William’s mouth pursed briefly and he stroked his smooth chin before he replied, “I’ve got an idea. I’ll make a call.”
“Let me know what you come up with. I’ll be out front with Rogers. I need an evidence bag, and I want him to go over that truck cab with a fine tooth comb. Holgerson’s still our best suspect.”
William nodded as Denton headed for the front door, then he took out the cell phone he had adjusted to using over the past few months. His last phone had been the family’s massive black metal jobbie with a dial and a handset. He thought of the cell as a wonderful toy, better even than a slinky, and he could watch a slinky go down a set of stairs for hours on end.
It was almost as good as popping back and forth from place to place with magic; plus, it was a lot less disorienting for the people he needed to talk to. And he obviously couldn’t risk getting caught phasing in and out of existence anywhere near his fellow officers. Despite the town of Giles making part of its living from its magically-oriented tourism, many of its residents had their own near-supernatural ability to avoid knowing that their eccentric neighbors were the real thing.

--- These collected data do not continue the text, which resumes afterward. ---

theorem resendExpires_acts (entry : Nat) (s : State) :
    acts [.settle, .tender, .link] s (resendExpires entry s) := by
  unfold resendExpires
  split
  · exact ((withSettle_acts s _).seq (sendFrame_acts _ _)).widen
  · exact acts_refl _ _

theorem recordsTrips_acts (ps : List Trip) (s : State) :
    acts [.journal, .shifts, .link] s (recordsTrips ps s) :=
  ((foldl_acts (fun t p => placeRecord_acts p t) ps s).seq (addTotals_acts _ _)).widen

theorem settles_acts (close : Session → Session) (paid : List LegPaid) (s : State) :
    acts [.settle, .fare, .journal, .shifts, .sign, .speakers, .link] s (settles close paid s) :=
  ((((((setSession_acts _ s).seq (setTimer_acts _ _)).seq (recordsTrips_acts _ _)).seq
    (releaseLegs_acts _ _)).seq (askTone_acts _ _)).seq (raisePayment_acts _)).widen

theorem settlesByCash_acts (s : State) :
    acts [.settle, .fare, .journal, .shifts, .sign, .speakers, .link] s (settlesByCash s) :=
  settles_acts _ _ s

theorem enterAuthorising_acts (s : State) :
    acts [.settle, .tender, .speakers, .link] s (enterAuthorising s) :=
  (((((setSession_acts _ s).seq (sendFrame_acts _ _)).seq (withSettle_acts _ _)).seq
    (askTone_acts _ _)).seq (raisePayment_acts _)).widen

theorem enterTipWait_acts (s : State) : acts [.settle, .speakers, .link] s (enterTipWait s) :=
  ((((setSession_acts _ s).seq (setTimer_acts _ _)).seq (askTone_acts _ _)).seq (raisePayment_acts _)).widen

theorem tipExpires_acts (s : State) : acts [.settle, .tender, .speakers, .link] s (tipExpires s) := by
  unfold tipExpires
  split
  · exact ((setSession_acts _ s).seq (enterAuthorising_acts _)).widen
  · exact acts_refl _ _

theorem takesTip_acts (asked : Nat) (s : State) :
    acts [.settle, .tender, .speakers, .link] s (takesTip asked s).1 :=
  ((setSession_acts _ s).seq (enterAuthorising_acts _)).widen

theorem takesProgress_acts (r : Ref) (x : Stage) (s : State) :
    acts [.settle, .link] s (takesProgress r x s) :=
  .ite (fun _ => (((setSession_acts _ s).seq (setTimer_acts _ _)).seq (raisePayment_acts _)).widen)
    (fun _ => acts_refl _ _)

theorem takesLateApproval_acts (r : Ref) (amount : Nat) (s : State) :
    acts [.settle, .tender, .shifts, .link] s (takesLateApproval r amount s) :=
  ((((makeReversal_acts _ _ _ s).seq (removeStale_acts _ _)).seq (addTotals_acts _ _)).seq
    (raise_acts _ _ _)).widen

theorem approves_acts (r : Ref) (amount : Nat) (authCode : Text) (s : State) :
    acts [.settle, .tender, .fare, .journal, .shifts, .sign, .speakers, .link] s
      (approves r amount authCode s) := by
  have htake : acts [.settle, .tender, .fare, .journal, .shifts, .sign, .speakers, .link] s
      (takesApproval r amount authCode s) :=
    .ite (fun _ => ((removeStale_acts r s).seq (settles_acts _ _ _)).widen)
      (fun _ => (((removeStale_acts r s).seq (makeReversal_acts _ _ _ _)).seq (abortEnds_acts _ _)).widen)
  exact .ite (fun _ => htake) (fun _ => (takesLateApproval_acts _ _ s).widen)

theorem declines_acts (r : Ref) (reason : Nat) (s : State) :
    acts [.settle, .fare, .shifts, .speakers, .link] s (declines r reason s) := by
  refine .ite (fun _ => ?_) (fun _ => (removeStale_acts r s).widen)
  split
  · exact ((removeStale_acts r s).seq (abortEnds_acts _ _)).widen
  · exact ((removeStale_acts r s).seq (endsUnapproved_acts _ _)).widen

theorem confirmsAbort_acts (r : Ref) (s : State) :
    acts [.settle, .fare, .shifts, .speakers, .link] s (confirmsAbort r s) := by
  refine .ite (fun _ => ?_) (fun _ => (removeStale_acts r s).widen)
  split
  · exact ((removeStale_acts r s).seq (abortEnds_acts _ _)).widen
  · exact acts_refl _ _

theorem responseExpires_acts (s : State) : acts [.settle, .tender, .link] s (responseExpires s) := by
  unfold responseExpires
  split
  · exact enterAborting_acts _ _ s
  · exact acts_refl _ _

theorem abortExpires_acts (s : State) :
    acts [.settle, .fare, .shifts, .speakers, .link] s (abortExpires s) := by
  unfold abortExpires
  split
  · exact ((enterStale_acts _ s).seq (abortEnds_acts _ _)).widen
  · exact acts_refl _ _

theorem retryIdleExpires_acts (s : State) : acts [.settle, .fare, .link] s (retryIdleExpires s) := by
  unfold retryIdleExpires
  split
  · exact closeUnpaid_acts _ _ s
  · exact acts_refl _ _

theorem beginsPayment_acts (slots : List Slot) (t : Tender) (offer : Bool) (s : State) :
    acts [.settle, .fare, .link] s (beginsPayment slots t offer s) :=
  ((withSettle_acts s _).seq (lockLegs_acts _ _ _)).widen

theorem beginsBy_acts (slots : List Slot) (offer : Bool) (s : State) (t : Tender) :
    acts [.settle, .fare, .tender, .journal, .shifts, .sign, .speakers, .link] s
      (beginsBy slots offer s t).1 := by
  cases t with
  | card =>
    exact ((beginsPayment_acts slots .card offer s).seq (acts.ite
      (fun _ => (enterTipWait_acts _).widen (more := [.settle, .tender, .speakers, .link]))
      (fun _ => enterAuthorising_acts _))).widen
  | cash => exact ((beginsPayment_acts slots .cash offer s).seq (settlesByCash_acts _)).widen

/-! ### The tender link -/

theorem frameSent_acts (s : State) : acts [.tender] s (frameSent s) :=
  .ite (fun _ => withTender_acts _ _) (fun _ => acts_refl _ _)

theorem sendTimerExpires_acts (s : State) : acts [.tender, .link] s (sendTimerExpires s) :=
  .ite (fun _ => acts_refl _ _) (fun _ => setTender_acts _ _ _)

theorem byteArrives_acts (b : Byte) (gap : Bool) (s : State) :
    acts [.tender, .link] s (byteArrives b gap s) :=
  .ite (fun _ => setTender_acts _ _ _) (fun _ => (withTender_acts _ _).widen)

theorem takesStatus_acts (x : Readiness) (n : Nat) (s : State) :
    acts [.tender, .link] s (takesStatus x n s) := setTender_acts _ _ _

theorem frameAlive_acts (s : State) : acts [.tender, .link] s (frameAlive s) := setTender_acts _ _ _

theorem frameComplete_acts (kind : Byte) (body : List Byte) (s : State) :
    acts [.tender, .link] s (frameComplete kind body s) := by
  unfold frameComplete
  split
  · exact ((frameAlive_acts s).seq (takesStatus_acts _ _ _)).widen
  · exact ((frameAlive_acts s).seq (withTender_acts _ _)).widen
  · exact ((frameAlive_acts s).seq (withTender_acts _ _)).widen

theorem checkFrame_acts (taken : List Byte) (s : State) :
    acts [.tender, .link] s (checkFrame taken s) := by
  unfold checkFrame
  exact .ite (fun _ => ((withTender_acts s _).seq (frameComplete_acts _ _ _)).widen)
    (fun _ => (withTender_acts s _).widen)

theorem assembleByte_acts (taken : List Byte) (b : Byte) (s : State) :
    acts [.tender, .link] s (assembleByte taken b s) := by
  unfold assembleByte
  split
  · exact .ite (fun _ => (withTender_acts s _).widen) (fun _ => (withTender_acts s _).widen)
  · exact .ite (fun _ => (withTender_acts s _).widen) (fun _ => checkFrame_acts _ s)

theorem readByte_acts (b : RingByte) (s : State) : acts [.tender, .link] s (readByte b s) := by
  unfold readByte
  split
  · exact (withTender_acts s _).widen
  · exact .ite (fun _ => (withTender_acts s _).widen) (fun _ => assembleByte_acts _ _ s)

theorem readerTakes_acts (s : State) : acts [.tender, .link] s (readerTakes s) := by
  unfold readerTakes
  split
  · exact ((withTender_acts s _).seq (readByte_acts _ _)).widen
  · exact acts_refl _ _

theorem heartbeatExpires_acts (s : State) : acts [.tender, .link] s (heartbeatExpires s) :=
  ((setTender_acts _ _ s).seq (sendFrame_acts _ _)).widen

/-! ### Supply, restart and factory clear -/

theorem stopBlocks_acts (s : State) :
    acts [.odo, .settle, .tender, .sign, .intercom, .speakers, .clock, .link] s (stopBlocks s) :=
  ⟨by simp [changesOnly, stopBlocks], fun _ => noticesKept_restarted rfl⟩

theorem clearRetained_acts (s : State) :
    acts [.odo, .fare, .settle, .shifts, .journal, .sign, .retained] s (clearRetained s) :=
  .of_frame (by simp [changesOnly, clearRetained])

theorem reportPayment_acts (was : SessionState) (s : State) : acts [.link] s (reportPayment was s) :=
  .ite (fun _ => acts_refl _ _) (fun _ => raisePayment_acts s)

theorem factoryClears_acts (s : State) :
    acts [.odo, .fare, .settle, .shifts, .journal, .sign, .retained, .link] s (factoryClears s) :=
  ((((((withOdo_acts s _).seq (clearRetained_acts _)).seq (resign_acts _)).seq (raiseShiftState_acts _)).seq
    (raiseIf_acts _ _ _ _)).seq (reportPayment_acts _ _)).widen

theorem restoreSession_acts (s : State) :
    acts [.fare, .settle, .tender, .link] s (restoreSession s) := by
  simp only [restoreSession]
  split
  · exact ((withFare_acts s _).seq (setSession_acts _ _)).widen
  · exact (((sendFrame_acts _ s).seq (setSession_acts _ _)).seq (setTimer_acts _ _)).widen
  · exact ((sendFrame_acts _ s).seq (setTimer_acts _ _)).widen
  · exact (setTimer_acts _ s).widen
  · exact acts_refl _ _

theorem resendAll_acts (s : State) : acts [.settle, .tender, .link] s (resendAll s) :=
  ((withSettle_acts s _).seq (foldl_acts (fun _ _ => sendFrame_acts _ _) _ _)).widen

theorem restoreMoney_acts (s : State) : acts [.fare, .settle, .tender, .link] s (restoreMoney s) :=
  ((((withFare_acts s _).seq (restoreSession_acts _)).seq (resendAll_acts _)).seq (sendFrame_acts _ _)).widen

theorem restartBlocks_acts (s : State) :
    acts [.odo, .fare, .settle, .tender, .sign, .intercom, .speakers, .link] s (restartBlocks s) :=
  ((((acts.mk (parts := [.odo, .tender, .speakers, .link]) (t := restartVolatile s)
    (by simp [changesOnly, restartVolatile]) (fun _ => noticesKept_restarted rfl)).seq (restoreMoney_acts _)).seq (restartSign_acts _)).seq
    (restartIntercom_acts _)).widen

theorem restartNotices_acts (e : FareEngine) (was : SessionState) (valid : Bool) (gap : Option Nat) (s : State) :
    acts [.link] s (restartNotices e was valid gap s) :=
  ((((raiseLegStates_acts _ s).seq (reportPayment_acts _ _)).seq (raiseIf_acts _ _ _ _)).seq
    (raise_acts _ _ _)).widen

end Sys2Proof.Machine
end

He got the arrangements for Jenny started, then placed the phone carefully back in his front pocket and returned to the living room to wait with her. He hoped he’d guessed right about Natalie’s friends being happy to help
.
And right now? The second infant had joined her sibling in making a ruckus. He could lend a hand with that. He picked her up gently, cradling her against his shoulder, making a silent promise that her missing sister would come home soon.
5
Denton opened the cruiser’s trunk and pulled the toolbox closer. Setting aside the top tray full of the basic tools of the policing trade in Giles—a slim jim and a couple of extra sets of handcuffs that saw almost no use except when the Toadstone Tavern did some especially swift trade during the Witching Fair—he revealed the bottom compartment. In it, he found pepper spray, latex gloves, a couple of small but effective flashlights, and a stack of plastic evidence bags of various sizes.
He tucked the pink blanket into one of the larger ones as he filled Rogers in on the plan. “Bailey’ll work the crime scene once we get the family out of range. You and I are going to start on the cab of the husband’s truck. Grab a set of gloves and keep an eagle eye out. Nobody gets a pass for missing a detail. Especially not me. I let the presence of a body distract me, and that should never have happened.”
He’d leave it up to the mayor to decide his fate over the missed kidnapping. From here on, he was focused. That child was coming home.
As they walked to the rig, Denton scanned the neighborhood. They’d go door to door to see if anyone had heard or seen anything. He glared at the older couple sitting on the porch across the street several doors down. The woman had a small telescope trained on the officers.
His glare didn’t faze the gawker. The scope stayed where it was. So when Rogers exited the cab with a pair of lacy black panties held between two fingers and a furious blush spreading across his cheeks, the sound of raucous laughter filled the air.